Senator DODSON (Western Australia) (10:53): At present the constitutional framework of Australia divides legislative responsibilities between the states and the Commonwealth. The states are therefore different to territories. The residents of territories are therefore subject to a different legislative process than the residents of states. Under the United Nations Declaration on the Rights of Indigenous Peoples, article 24.2 states: ‘Indigenous individuals have an equal right to the enjoyment of the highest attainable standard of physical and mental health. States shall take the necessary steps with a view to achieving progressively the full realization of this right.’

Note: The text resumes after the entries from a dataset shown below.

-- ==== Sys2Proof/Machine/HptRows.lean ====
section
/-! DEFINITION. The commands of the host port, host reads and writes apart: recalls, home operations, HPT_CMD, Dynamic
Capacity, commons, IDE (R484 to R532). -/
namespace Sys2Proof.Machine

/-! ### Write-backs and recalls (R494, R499 to R506) -/

/-- Is a Stand Address homed at this device? -/
def State.homedHere (s : State) (sa : Word) : Bool := BitVec.ofNat 9 (saDevice sa) == s.device

/-- HOST_WRITEBACK: applied when the directory records the line as owned by the binding; another device's home is told by
RECALL_ACK and checks it there. -/
def State.hostWriteback (s : State) (b : Nat) (sa : Word) (data : Line) : State :=
  let h : Holder := { dev := s.device, binding := b }
  if !s.bindActive b || !s.ideOk then s
  else if s.homedHere sa then
    let e := s.dirAt (saOffset sa / 64)
    if e.owned && e.holders.any fun g => g.holder == h then s.holderGone h sa (some data) else s.bindError b .denied
  else s.sendMsg (BitVec.ofNat 9 (saDevice sa)) 0 (s.bindTenant b) (.recallAck h sa (some data))

/-- HOST_WRITEBACK. -/
def execHostWriteback (binding : Nat) (sa : Word) (data : Line) (s : State) : Host.Outcome State Fault Refusal :=
  .next (s.hostWriteback binding sa data).finish

/-- Is a recall of a holder's copy of a line called for? -/
def State.recallWanted (s : State) (l : Nat) (h : Holder) : Bool :=
  let e := s.dirAt l
  let off := 64 * l
  (e.waiting.any fun a => (e.conflicts a.kind (s.copyAsked a)).contains h) ||
    (s.hpt.replies.any fun r => r.waits.contains (l, h)) ||
    (match s.hpt.creating with
      | some c => decide (c.first * granuleBytes ≤ off) && decide (off < (c.first + c.granules) * granuleBytes)
      | none => false) ||
    (s.hpt.ranges.any fun r => r.1 == h && decide (saOffset r.2.1 ≤ off) && decide (off < saOffset r.2.1 + r.2.2)) ||
    (s.hpt.dcOps.any fun o => o.phase == .recalling && h == ⟨s.device, o.ext.binding⟩ && (s.dcRanges o).any fun r =>
      s.homedHere r.1 && decide (saOffset r.1 ≤ off) && decide (off < saOffset r.1 + r.2)) ||
    (decide (4194304 ≤ s.hpt.dir.length) && !e.waiting.isEmpty)

/-- RECALL_START: the hold has ended, and the recall that waits for it starts (R501, R502). -/
def State.recallStart (s : State) (l : Nat) (h : Holder) : State :=
  let e := s.dirAt l
  if (e.holders.any fun g => g.holder == h && !g.recalling) && s.recallWanted l h then
    let s := s.setDir l { e with holders := updWhere (fun g => g.holder == h) (fun g => { g with recalling := true }) e.holders }
    s.sendRecall h (saStore s.device (64 * l))
  else s

/-- RECALL_START. -/
def execRecallStart (line : Nat) (holder : Holder) (s : State) : Host.Outcome State Fault Refusal :=
  .next (s.recallStart line holder)

/-- RECALL: BISnpInv to the host; for a range of this home, the sender's binding is recalled here (R509, assumption 21). -/
def State.takeRecall (s : State) (home : DevNo) (b : Nat) (sa : Word) (range : Option Nat) : State :=
  match range with
  | some n =>
    if s.homedHere sa then
      let h : Holder := { dev := home, binding := b }
      (s.onHpt fun p => { p with ranges := p.ranges ++ [(h, sa, n)] }).recallRange h (saOffset sa) n
    else (s.onHpt fun p => { p with snoops := p.snoops ++ [(home, b, sa)] }).emit (.biSnpInv b sa range)
  | none => (s.onHpt fun p => { p with snoops := p.snoops ++ [(home, b, sa)] }).emit (.biSnpInv b sa none)

/-- RECALL. -/
def execRecall (home : DevNo) (binding : Nat) (sa : Word) (range : Option Nat) (s : State) : Host.Outcome State Fault Refusal :=
  .next (s.takeRecall home binding sa range).finish

/-- BIRSPI: the host's answer to an outstanding back-invalidation goes to the home. -/
def State.takeBirspi (s : State) (b : Nat) (sa : Word) (dirty : Option Line) : State :=
  match s.hpt.snoops.find? fun x => x.2.1 == b && x.2.2 == sa with
  | none => s
  | some x =>
    let s := s.onHpt fun p => { p with snoops := p.snoops.erase x }
    let h : Holder := { dev := s.device, binding := b }
    if x.1 = s.device then s.holderGone h sa dirty else s.sendMsg x.1 0 0 (.recallAck h sa dirty)

/-- BIRSPI. -/
def execBirspi (binding : Nat) (sa : Word) (dirty : Option Line) (s : State) : Host.Outcome State Fault Refusal :=
  .next (s.takeBirspi binding sa dirty).finish

/-- RECALL_ACK: the holder leaves the line's entry; for a range of another home, the withdrawal that asked for it goes on. -/
def State.takeRecallAck (s : State) (h : Holder) (sa : Word) (dirty : Option Line) : State :=
  if s.homedHere sa then s.holderGone h sa dirty
  else s.onHpt fun p => { p with
    dcOps := updWhere (fun o => o.ext.binding == h.binding) (fun o => { o with waits := o.waits.erase sa }) p.dcOps }

/-- RECALL_ACK. -/
def execRecallAck (holder : Holder) (sa : Word) (dirty : Option Line) (s : State) : Host.Outcome State Fault Refusal :=
  .next (s.takeRecallAck holder sa dirty).finish

/-- RECALL_TIMEOUT: the home drops the holder, keeps its own copy of the line, and has the binding fenced (R503). -/
def State.recallTimeout (s : State) (l : Nat) (h : Holder) : State :=
  if (s.dirAt l).holders.any fun g => g.holder == h && g.recalling then
    let s := (s.flag F.hptStatus_recallTimeout { index := h.binding, arg := BitVec.ofNat 64 h.dev.toNat,
                                                 addr := saStore s.device (64 * l) }).removeHolder l h
    if h.dev = s.device then s.fenceBinding h.binding else s.sendMsg h.dev 0 0 (.fenced h)
  else s

/-- RECALL_TIMEOUT. -/
def execRecallTimeout (line : Nat) (holder : Holder) (s : State) : Host.Outcome State Fault Refusal :=
  .next (s.recallTimeout line holder).finish

/-- FENCED: the holder's own device fences the binding; another home drops it from every entry. -/
def execFenced (holder : Holder) (s : State) : Host.Outcome State Fault Refusal :=
  .next (if holder.dev = s.device then (if s.bindActive holder.binding then s.fenceBinding holder.binding else s)
    else s.dropHolder holder).finish

/-- COHERENT_RESEND: the request is accepted on a reserved entry of its requester; with both in use it is resent once one
frees (R506). -/
def execCoherentResend (requester : DevNo) (mover : Bool) (request : CohReq) (s : State) : Host.Outcome State Fault Refusal :=
  .next (if s.requester request = (requester, mover) ∧ s.tracked true (requester, mover) < 2 then
      (s.homeAccess { request with reserved := true }).finish
    else s)

/-! ### Home operations (R495 to R497, R507) -/

/-- HOMEOP_ATOM. -/
def execHomeopAtom (binding line : Nat) (data : Line) (s : State) : Host.Outcome State Fault Refusal :=
  .next (s.homeopWrite binding line data true).finish
/-- OPEN. -/
def execOpenView (binding line : Nat) (data : Line) (s : State) : Host.Outcome State Fault Refusal :=
  .next (s.homeopWrite binding line data true).finish
/-- CLOSE. -/
def execCloseView (binding line : Nat) (data : Line) (s : State) : Host.Outcome State Fault Refusal :=
  .next (s.homeopWrite binding line data true).finish
/-- PUBLISH. -/
def execPublish (binding line : Nat) (data : Line) (s : State) : Host.Outcome State Fault Refusal :=
  .next (s.homeopWrite binding line data true).finish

We know that Australia's attempt to achieve the realisation of that right, through the Closing The Gap campaign, has been an abysmal failure. First Nations people do not enjoy the same quality of life in this country at every stage of their existence, as shown in the national figures. In the womb, a First Nations child is at higher risk of contracting life-threatening bloodborne diseases. Last year, six First Nations babies died of syphilis. Our children are more likely to be diagnosed with chronic health conditions such as type 2 diabetes. They are at greater risk of contracting meningococcal and rheumatic heart disease. As teenagers, they watch their friends, their cousins and their siblings prematurely end their own lives. These facts are true of the Northern Territory and nationally. In the Kimberley region, where I come from, the suicide rate is the highest in the world.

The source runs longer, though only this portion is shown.